The report, the tenth of its kind submitted by the Commission to the European Parliament, also sets out what the Commission has done to safeguard the rights of EU exporters and the proper use of the trade defence instruments. World Trade Organization (WTO) rules allow its members to use trade defence instruments, but if not properly applied they turn into protectionist tools. The Commission’s monitoring actions range from technical interventions in on-going investigations to – as a last resort – WTO dispute settlement proceedings when the issues are important and no other solution can be found.

In many cases, the Commission achieved positive results in 2012. One of the most significant was the conclusion of the WTO dispute settlement against China on X-ray scanners, a case which could tackle the unacceptable practice of retaliation. Given the systemic nature of the issues the Commission challenged, the decision will have a direct impact on other cases.

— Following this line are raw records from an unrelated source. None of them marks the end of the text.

-- ==== Sys2Proof/Laws/PerInstr.lean ====
section
/-! SUPPORT. The statements made per command: each command's word is well formed, its RSVD is 0, its OPCODE is
assigned, and no other command has it. -/

namespace Sys2Proof.Laws.EncodedWord

/-- The word of a command: it is well formed, its field RSVD is 0, its OPCODE is below 7, and a command
with the same word is the same command (R92, R94). -/
def Statement (i : Instr) : Prop :=
  i.wellFormed = true ∧ CmdWord.wellFormed (encode i) = true ∧ reservedField (encode i) = 0#28 ∧
    (opcodeField (encode i)).toNat < 7 ∧ ∀ j, encode j = encode i → j = i

theorem nop : Statement .nop := ⟨rfl, rfl, rfl, by decide, fun j => by cases j <;> decide⟩
theorem genNonce : Statement .genNonce := ⟨rfl, rfl, rfl, by decide, fun j => by cases j <;> decide⟩
theorem encRaw : Statement .encRaw := ⟨rfl, rfl, rfl, by decide, fun j => by cases j <;> decide⟩
theorem enc : Statement .enc := ⟨rfl, rfl, rfl, by decide, fun j => by cases j <;> decide⟩
theorem decRaw : Statement .decRaw := ⟨rfl, rfl, rfl, by decide, fun j => by cases j <;> decide⟩
theorem zeroize : Statement .zeroize := ⟨rfl, rfl, rfl, by decide, fun j => by cases j <;> decide⟩
theorem seed : Statement .seed := ⟨rfl, rfl, rfl, by decide, fun j => by cases j <;> decide⟩

end Sys2Proof.Laws.EncodedWord
end

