/-- A command that passes CHECK is consistent wherever it goes: its tests are what SEED, DRAW and the
steps that use the length need (R77, R131, R134, R145). -/
theorem Passes.seqConsistent {cfg : Config} {i : Instr} {s : State} (h : Passes cfg i s)
    (hd : decode s.cmdRaw = .command i) (hm : SeedingMatches s) (o : Length) :
    SeqConsistent cfg { s with
      outLen := o, latLen := latchedLength i s.dataLen, seq := afterCheck i s.seeded } := by
  have hop : opcodeField s.cmdRaw = opcodeOf i := opcodeField_of_decode hd
  refine ⟨fun hseed => ?_, fun hdraw => ?_, fun hcmp => absurd hcmp (afterCheck_ne_cmp _ _), fun huse => ?_⟩
  · obtain ⟨hseeded, hi⟩ := afterCheck_eq_seed hseed
    rcases hi with rfl | rfl | rfl
    · exact ⟨hseeded, h.notFatal nofun nofun, .inl hop⟩
    · exact ⟨hseeded, h.notFatal nofun nofun, .inr (.inl hop)⟩
    · exact ⟨hseeded, h.notFatal nofun nofun, .inr (.inr (h.latched_le (.inr (.inl rfl))))⟩
  · obtain ⟨hseeded, hi⟩ := afterCheck_eq_draw hdraw
    rcases hi with rfl | rfl
    · exact ⟨hm.1.mp hseeded, .inl hop⟩
    · exact ⟨hm.1.mp hseeded, .inr (h.latched_le (.inr (.inl rfl)))⟩
  · rcases afterCheck_usesLength huse with rfl | rfl
    · exact h.latched_le (.inl rfl)
    · exact h.latched_le (.inr (.inr rfl))

/-- A step of the sequencer leads to a consistent state (R77, R131, R134, R176). -/
theorem SeqNext.seqConsistent {cfg : Config} {s t : State} (h : SeqNext cfg s t) (hc : SeqConsistent cfg s)
    (hm : SeedingMatches s) : SeqConsistent cfg t := by
  have hdata : ∀ {q : SeqState}, s.seq = q → usesLength q = true → s.latLen.toNat ≤ cfg.maxPt :=
    fun hq hu => hc.atData (hq ▸ hu)
  cases h with
  | idle | waits => exact hc
  | passes h i hd hp => exact ((firstCheckFailure_none_iff _ _ _).mp hp).seqConsistent hd hm _
  | seeds h =>
    obtain ⟨-, -, hlen⟩ := hc.atSeed h
    by_cases hop : opcodeField s.cmdRaw = 0x6#4
    · exact .of_finish (if_pos hop)
    · refine .of_draw (if_neg hop) rfl ?_
      rcases hlen with hgen | hseed | hlen
      · exact .inl hgen
      · exact absurd hseed hop
      · exact .inr hlen
  | draws h o ho =>
    obtain ⟨-, hlen⟩ := hc.atDraw h
    by_cases hop : opcodeField s.cmdRaw = 0x1#4
    · exact .of_finish (if_pos hop)
    · exact .of_length (ite_ne_of_ne nofun nofun) (ite_ne_of_ne nofun nofun) (ite_ne_of_ne nofun nofun)
        fun _ => hlen.resolve_left hop
  | kdfMac h =>
    exact .of_length (ite_ne_of_ne nofun nofun) (ite_ne_of_ne nofun nofun) (ite_ne_of_ne nofun nofun)
      fun _ => hdata h rfl
  | macChk h => exact ⟨nofun, nofun, fun _ => Nat.zero_lt_succ _, fun _ => hdata h rfl⟩
  | compares h k hk => exact ⟨nofun, nofun, fun _ => hk, fun _ => hdata h rfl⟩
  | decides h =>
    exact verdict_of_both (.of_length nofun nofun nofun fun _ => hdata h rfl) (.of_length nofun nofun nofun nofun)
  | kdfEnc h | senc h | macGen h => exact .of_length nofun nofun nofun fun _ => hdata h rfl
  | illegal | fails | seedFails | frame | sdec | wipe | clear | finish => exact .of_length nofun nofun nofun nofun

/-- The secrets stay as at reset until KDF_ENC, and WIPE and CLEAR set them so again (R60, R149, R150). -/
theorem SeqNext.secretsWiped {cfg : Config} {s t : State} (h : SeqNext cfg s t) (hw : SecretsWiped s) :
    SecretsWiped t := by
  cases h with
  | idle h | illegal h | fails h | passes h | waits h | seedFails h | seeds h | draws h | finish h =>
    exact fun _ => hw (h ▸ rfl)
  | wipe | clear => exact fun _ => ⟨rfl, rfl, rfl, rfl, rfl, rfl⟩
  | kdfMac =>
    have hholds : holdsSecrets (kdfMacStep cfg s).seq = true := by
      rw [kdfMacStep_seq]
      split <;> rfl
    exact fun hno => absurd hholds (Bool.eq_false_iff.mp hno)
  | decides => exact verdict_of_both nofun nofun
  | kdfEnc | senc | macGen | frame | macChk | compares | sdec => exact nofun

theorem SeqNext.inv {cfg : Config} {s t : State} (h : SeqNext cfg s t) (hs : Inv cfg s) : Inv cfg t where
  buffers := h.buffersWf hs.buffers
  busySeq := h.busyMatchesSeq hs.busySeq
  codes := h.codesAssigned hs.codes
  seeding := h.seedingMatches hs.seeding fun hq =>
    let ⟨hseeded, hfatal, _⟩ := hs.seqOk.atSeed hq
    ⟨hseeded, hfatal⟩
  prng := h.prngMatches hs.prng hs.seeding fun hq => (hs.seqOk.atSeed hq).1
  answers := h.answersLegal hs.answers
  seqOk := h.seqConsistent hs.seqOk hs.seeding
  wiped := h.secretsWiped hs.wiped

theorem inv_keptByMoves : KeptByMoves (Inv Config.hw) where
  transact tr _ hs := hs.transact tr
  seqNext h hs := h.inv hs
  setHost _ _ _ hs := hs.of_invariantPart_eq rfl
  giveAnswer a _ hs := hs.giveAnswer a
  withoutMove _ _ hs := hs.of_invariantPart_eq rfl

/-- Settles O11: every kind of move keeps the invariant, and reset establishes it anew. -/
theorem everyStepKeepsTheInvariant : Obligations.EveryStepKeepsTheInvariant := fun _ _ hs hstep =>
  inv_keptByMoves.step hs hstep fun _ _ => inv_resetBlock hs.answers

end Sys2Proof.Machine

/-! PROOF. The bus port and the total order of moves (20_memory.md): which offset a target has, what the busy gating
lets through, the words of the windows, and a RUN as its single moves. -/

namespace Sys2Proof.Machine

/-! ## Legal transactions and their targets -/

/-- A transaction selects no target exactly when it is illegal (R68, R69, R78). -/
theorem legalTarget_eq_none_iff (cfg : Config) (t : Transaction) :
    legalTarget cfg t = none ↔ IllegalTransaction cfg t := by
  have hoff := t.off.isLt
  unfold legalTarget
  split
  · next hlegal =>
    rw [decodeOffset_none, IllegalTransaction]
    simp only [hlegal.1, hlegal.2, ne_eq, not_true_eq_false, false_or]
    omega
  · next hnot =>
    refine iff_of_true rfl ?_
    rcases not_and_or.mp hnot with hsize | halign
    · exact .inl hsize
    · exact .inr (.inl halign)

/-- The offset of a target: where the register map puts it (R32, R74). -/
def targetOffset : Target → Nat
  | .reg r => (regOffset r).toNat
  | .inWord a => 0x10000 + a
  | .outWord a => 0x20000 + a

/-- The address decode has `targetOffset` as its inverse on aligned offsets (R74). -/
theorem targetOffset_of_decodeOffset {cfg : Config} {off : Nat} {tgt : Target} (halign : off % 4 = 0)
    (h : decodeOffset cfg off = some tgt) : targetOffset tgt = off := by
  obtain ⟨k, rfl⟩ := Nat.dvd_of_mod_eq_zero halign
  unfold decodeOffset at h
  split_ifs at h with hlow hkey hnonce hin hout
  · have hk : k < 10 := by omega
    interval_cases k <;> cases h <;> rfl
  all_goals
    cases h
    simp [targetOffset, regOffset]
    omega

theorem targetOffset_of_legalTarget {cfg : Config} {t : Transaction} {tgt : Target}
    (h : legalTarget cfg t = some tgt) : targetOffset tgt = t.off.toNat := by
  unfold legalTarget at h
  split_ifs at h with hlegal
  exact targetOffset_of_decodeOffset hlegal.2 h

/-! ## The busy gating by offset -/

/-- The targets that are admitted while busy, by their offsets (R32, R80). -/
theorem admits_iff_targetOffset (tgt : Target) :
    (admitsRead tgt = true ↔ targetOffset tgt ∈ [0x00, 0x04, 0x08, 0x10, 0x14]) ∧
    (admitsWrite tgt = true ↔ targetOffset tgt ∈ [0x08, 0x10]) := by
  cases tgt with
  | reg r =>
    cases r with
    | key i | nonce i => revert i; decide
    | id | version | ctrl | cmd | status | loadMask | dataLenLo | dataLenHi | outLenLo | outLenHi => decide
  | inWord a | outWord a =>
    simp only [admitsRead, admitsWrite, targetOffset, List.mem_cons, List.not_mem_nil, or_false,
      Bool.false_eq_true, false_iff]
    omega

/-- What a transaction that selects a target is: legal, and admitted while busy by its offset (R69, R80). -/
theorem legal_and_admits_of_legalTarget {cfg : Config} {t : Transaction} {tgt : Target}
    (h : legalTarget cfg t = some tgt) :
    ¬IllegalTransaction cfg t ∧
    (admitsRead tgt = true ↔ t.off.toNat ∈ [0x00, 0x04, 0x08, 0x10, 0x14]) ∧
    (admitsWrite tgt = true ↔ t.off.toNat ∈ [0x08, 0x10]) := by
  rw [← legalTarget_eq_none_iff, h, ← targetOffset_of_legalTarget h]
  exact ⟨nofun, admits_iff_targetOffset tgt⟩

/-- A write that is admitted while busy writes IE, or clears DONE or COLLIDE (R40, R42, R80). -/
theorem writeTarget_of_admitsWrite {tgt : Target} (h : admitsWrite tgt = true) (d : Word) (s : State) :
    ∃ ie done collide, (collide = true → s.collide = true) ∧
      writeTarget tgt d s = { s with ie := ie, done := done, collide := collide } := by
  unfold admitsWrite at h
  split at h
  · exact ⟨_, _, _, id, rfl⟩
  · exact ⟨_, _, _, fun hc => (Bool.and_eq_true_iff.mp hc).1, writeStatus_eq d s⟩
  · cases h

/-- Settles O13: the illegal transactions are those without a target, and every other outcome of a
transaction answers OKAY. -/
theorem exactlyTheIllegalTransactionsAnswerBusErr :
    Obligations.ExactlyTheIllegalTransactionsAnswerBusErr := by
  intro cfg t s
  refine ⟨fun hillegal => transact_illegal cfg t s ((legalTarget_eq_none_iff cfg t).mpr hillegal),
    fun hlegal => ?_⟩
  rcases transact_cases cfg t s with
    ⟨hnone, -⟩ | ⟨tgt, -, ⟨hk, -, -, he⟩ | ⟨hk, -, he⟩ | ⟨hk, -, -, he⟩ | ⟨hk, -, he⟩⟩
  · exact absurd ((legalTarget_eq_none_iff cfg t).mp hnone) hlegal
  all_goals simp [hk, he]

/-- Settles O14: by what the transaction selects, an access is illegal, rejected, or admitted, and its
offset tells which. -/
theorem busyGatingRejectsAllButTheListedAccesses :
    Obligations.BusyGatingRejectsAllButTheListedAccesses := by
  intro cfg t s hbusy
  rcases transact_cases cfg t s with ⟨hnone, he⟩ | ⟨tgt, hsome, hcase⟩
  · rw [if_pos ((legalTarget_eq_none_iff cfg t).mp hnone)]
    exact he
  obtain ⟨hlegal, hread, hwrite⟩ := legal_and_admits_of_legalTarget hsome
  rw [if_neg hlegal]
  rcases hcase with ⟨hk, -, hgate, he⟩ | ⟨hk, hgate, he⟩ | ⟨hk, -, hgate, he⟩ | ⟨hk, hgate, he⟩ <;>
    simp only [hk, ← hread, ← hwrite, reduceCtorEq, true_and, false_and, if_true, if_false]
  · rw [if_neg (Bool.eq_false_iff.mp hgate)]
    exact he
  · rw [if_pos (hgate hbusy)]
    exact ⟨_, he⟩
  · rw [if_neg (Bool.eq_false_iff.mp hgate)]
    exact he
  · rw [if_pos (hgate hbusy)]
    obtain ⟨ie, done, collide, hcollide, hw⟩ := writeTarget_of_admitsWrite (hgate hbusy) t.wdata s
    exact ⟨ie, done, collide, hcollide, he.trans (congrArg (answer .okay) hw)⟩

/-- Settles O15: of the outcomes of a read only the rejected one writes COLLIDE, and no other element
of the block is written. -/
theorem readsHaveNoSideEffect : Obligations.ReadsHaveNoSideEffect := by
  intro t s hkind
  rcases transact_cases Config.hw t s with ⟨hnone, he⟩ | ⟨tgt, hsome, hcase⟩
  · have hillegal := (legalTarget_eq_none_iff Config.hw t).mp hnone
    exact ⟨.busErr, by rw [he, if_neg fun hc => hc.2.1 hillegal]; rfl⟩
  obtain ⟨hlegal, hread, -⟩ := legal_and_admits_of_legalTarget hsome
  rcases hcase with ⟨-, hbusy, hgate, he⟩ | ⟨-, hgate, he⟩ | ⟨hk, -⟩ | ⟨hk, -⟩
  · have hrejected := fun hoff => Bool.eq_false_iff.mp hgate (hread.mpr hoff)
    exact ⟨.data 0#32, by rw [he, if_pos ⟨hbusy, hlegal, hrejected⟩]; rfl⟩
  · exact ⟨.data (readTarget tgt s), by rw [he, if_neg fun hc => hc.2.2 (hread.mp (hgate hc.1))]; rfl⟩
  · cases hkind.symm.trans hk
  · cases hkind.symm.trans hk

/-! ## The windows -/

/-- Byte `j` of the byte string of a word (R19, R35). -/
theorem u32le_getElem (d : Word) (j : Fin 4) :
    (u32le d)[j.val]'(by simp) = d.extractLsb' (8 * j.val) 8 := by
  simp only [u32le_eq]
  fin_cases j <;> rfl

/-- Byte `j` of a word of OUT is byte `a + j` as the host sees it (R70, R76). -/
theorem outWord_byte (s : State) (a : Nat) (j : Fin 4) :
    (outWord s a).extractLsb' (8 * j.val) 8 = outByte s (a + j.val) := by
  refine (byteOfWord_u32leInv _ _ _ _ j).trans ?_
  fin_cases j <;> rfl

/-- A word written to IN is read back (R75). -/
theorem inWord_writeBytes (m : Memory) (a : Nat) (d : Word) : inWord (m.writeBytes a (u32le d)) a = d := by
  have hback := m.readBytes_writeBytes_same a (u32le d)
  rw [u32le_length] at hback
  rw [inWord, hback, u32leInv_u32le]

/-- A legal transaction while not busy is a read or a write of its target (R73, R80). -/
theorem transact_idle (cfg : Config) (h : Nat) (k : AccessKind) (off : Offset) (d : Word) {tgt : Target} {s : State}
    (hb : s.busy = false) (halign : off.toNat % 4 = 0) (htgt : decodeOffset cfg off.toNat = some tgt) :
    transact cfg { host := h, kind := k, off := off, size := .four, wdata := d } s =
      match k with
      | .read => answer (.data (readTarget tgt s)) s
      | .write => answer .okay (writeTarget tgt d s) := by
  rw [transact_legal cfg h k off d tgt s halign htgt]
  cases k with
  | read => exact busRead_idle tgt s hb
  | write => exact busWrite_idle tgt d s hb

/-- Settles O24: the write is `Memory.writeBytes` of the word's four bytes, which the buffer laws describe. -/
theorem inWindowStoresAndReadsBack : Obligations.InWindowStoresAndReadsBack := by
  intro cfg s h off a d hb hoff ha hlt
  have halign : off.toNat % 4 = 0 := by omega
  have htgt : decodeOffset cfg off.toNat = some (.inWord a) := hoff ▸ decodeOffset_in cfg a hlt
  refine ⟨_, transact_idle cfg h .write off d hb halign htgt, rfl, fun j => ?_, fun c hc => ?_,
    Memory.writeBytes_wf _ _ _, ?_⟩
  · exact (Memory.read_writeBytes_inside _ _ _ _ (by simp)).trans (u32le_getElem d j)
  · exact Memory.read_writeBytes_other _ _ _ _ (by rwa [u32le_length])
  · refine (congrArg (·.env.reply) (transact_idle cfg h .read off d
      (s := answer .okay (writeTarget (.inWord a) d s)) hb halign htgt)).trans ?_
    exact congrArg (fun w => some (Reply.data w)) (inWord_writeBytes s.inBuf a d)

/-- Settles O25: the read answers `outWord`, byte by byte, and the write leaves the block as it was. -/
theorem outWindowReadsZeroBeyondItsLength : Obligations.OutWindowReadsZeroBeyondItsLength := by
  intro cfg s h off a d hb hoff ha hlt
  have halign : off.toNat % 4 = 0 := by omega
  have htgt : decodeOffset cfg off.toNat = some (.outWord a) := hoff ▸ decodeOffset_out cfg a hlt
  exact ⟨⟨outWord s a, transact_idle cfg h .read off d hb halign htgt, outWord_byte s a⟩,
    transact_idle cfg h .write off d hb halign htgt⟩

/-! ## The order of moves -/

/-- Settles O6: each move is its own arm of `performMove`, and of the entropy source's answers only
Seeds and failure join the list. -/
theorem eachMoveDoesItsPart : Obligations.EachMoveDoesItsPart := by
  intro s ms
  refine ⟨fun _ h => step_of_moves_cons h, fun h => step_of_moves_cons h, fun _ h => step_of_moves_cons h,
    fun seed h => ?_, fun h => step_of_moves_cons h, step_of_moves_nil⟩
  rw [step_of_moves_cons h]
  simp [performMove, giveAnswer, answerLegal, withoutMove]

/-- As many listed sequencer moves are that many steps of the sequencer, with the rest of the list left (R82, R143). -/
theorem stepTimes_sequencer (n : Nat) (ms : List Move) (s : State) :
    stepTimes n (withoutMove (List.replicate n .sequencer ++ ms) s) = seqRun Config.hw n (withoutMove ms s) := by
  induction n generalizing s with
  | zero => rfl
  | succ n ih =>
    have hstep : step (withoutMove (List.replicate (n + 1) .sequencer ++ ms) s) =
        seqStep Config.hw (withoutMove (List.replicate n .sequencer ++ ms) s) :=
      step_of_moves_cons (m := .sequencer) rfl
    rw [stepTimes, hstep, seqRun_succ, seqStep_withoutMove, seqStep_withoutMove, andThen_assoc, andThen_assoc]
    simp only [andThen_next, ih]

Just as important was the agreement by the EU and US on a road map in the so-called US-zeroing case. The EU has challenged the practice of 'zeroing', where non-dumped transactions are disregarded in the calculation of the dumping margin, often resulting in artificially inflated duties.

The Commission’s action, sometimes together with other WTO Members, strongly contributed to the ending of several investigations without measures being imposed (e.g. Brazil – wine; Russia-Belarus-Kazakhstan – graphite electrodes; Israel – food mixers).

Nevertheless, several issues, mainly of a systemic nature, still persist. Despite the Commission intervening at various levels, some basic WTO rules are not being applied strictly enough with the result that access to certain markets can be unduly restricted for EU exporters. The unacceptable retaliatory nature of some Chinese investigations continues to be a cause for concern. The high number of newly initiated safeguard cases is also worrying: investigations are often initiated on a weak basis, but even the launch of an investigation – even if not followed by measures – can have a negative impact on normal trade flows.

The Commission is committed to continuing its policy of firm action to ensure that high standards in trade defence investigations are respected. Coordinated efforts involving EU Member States, EU industries and EU delegations have significantly increased the chances of success and will be continued in the future.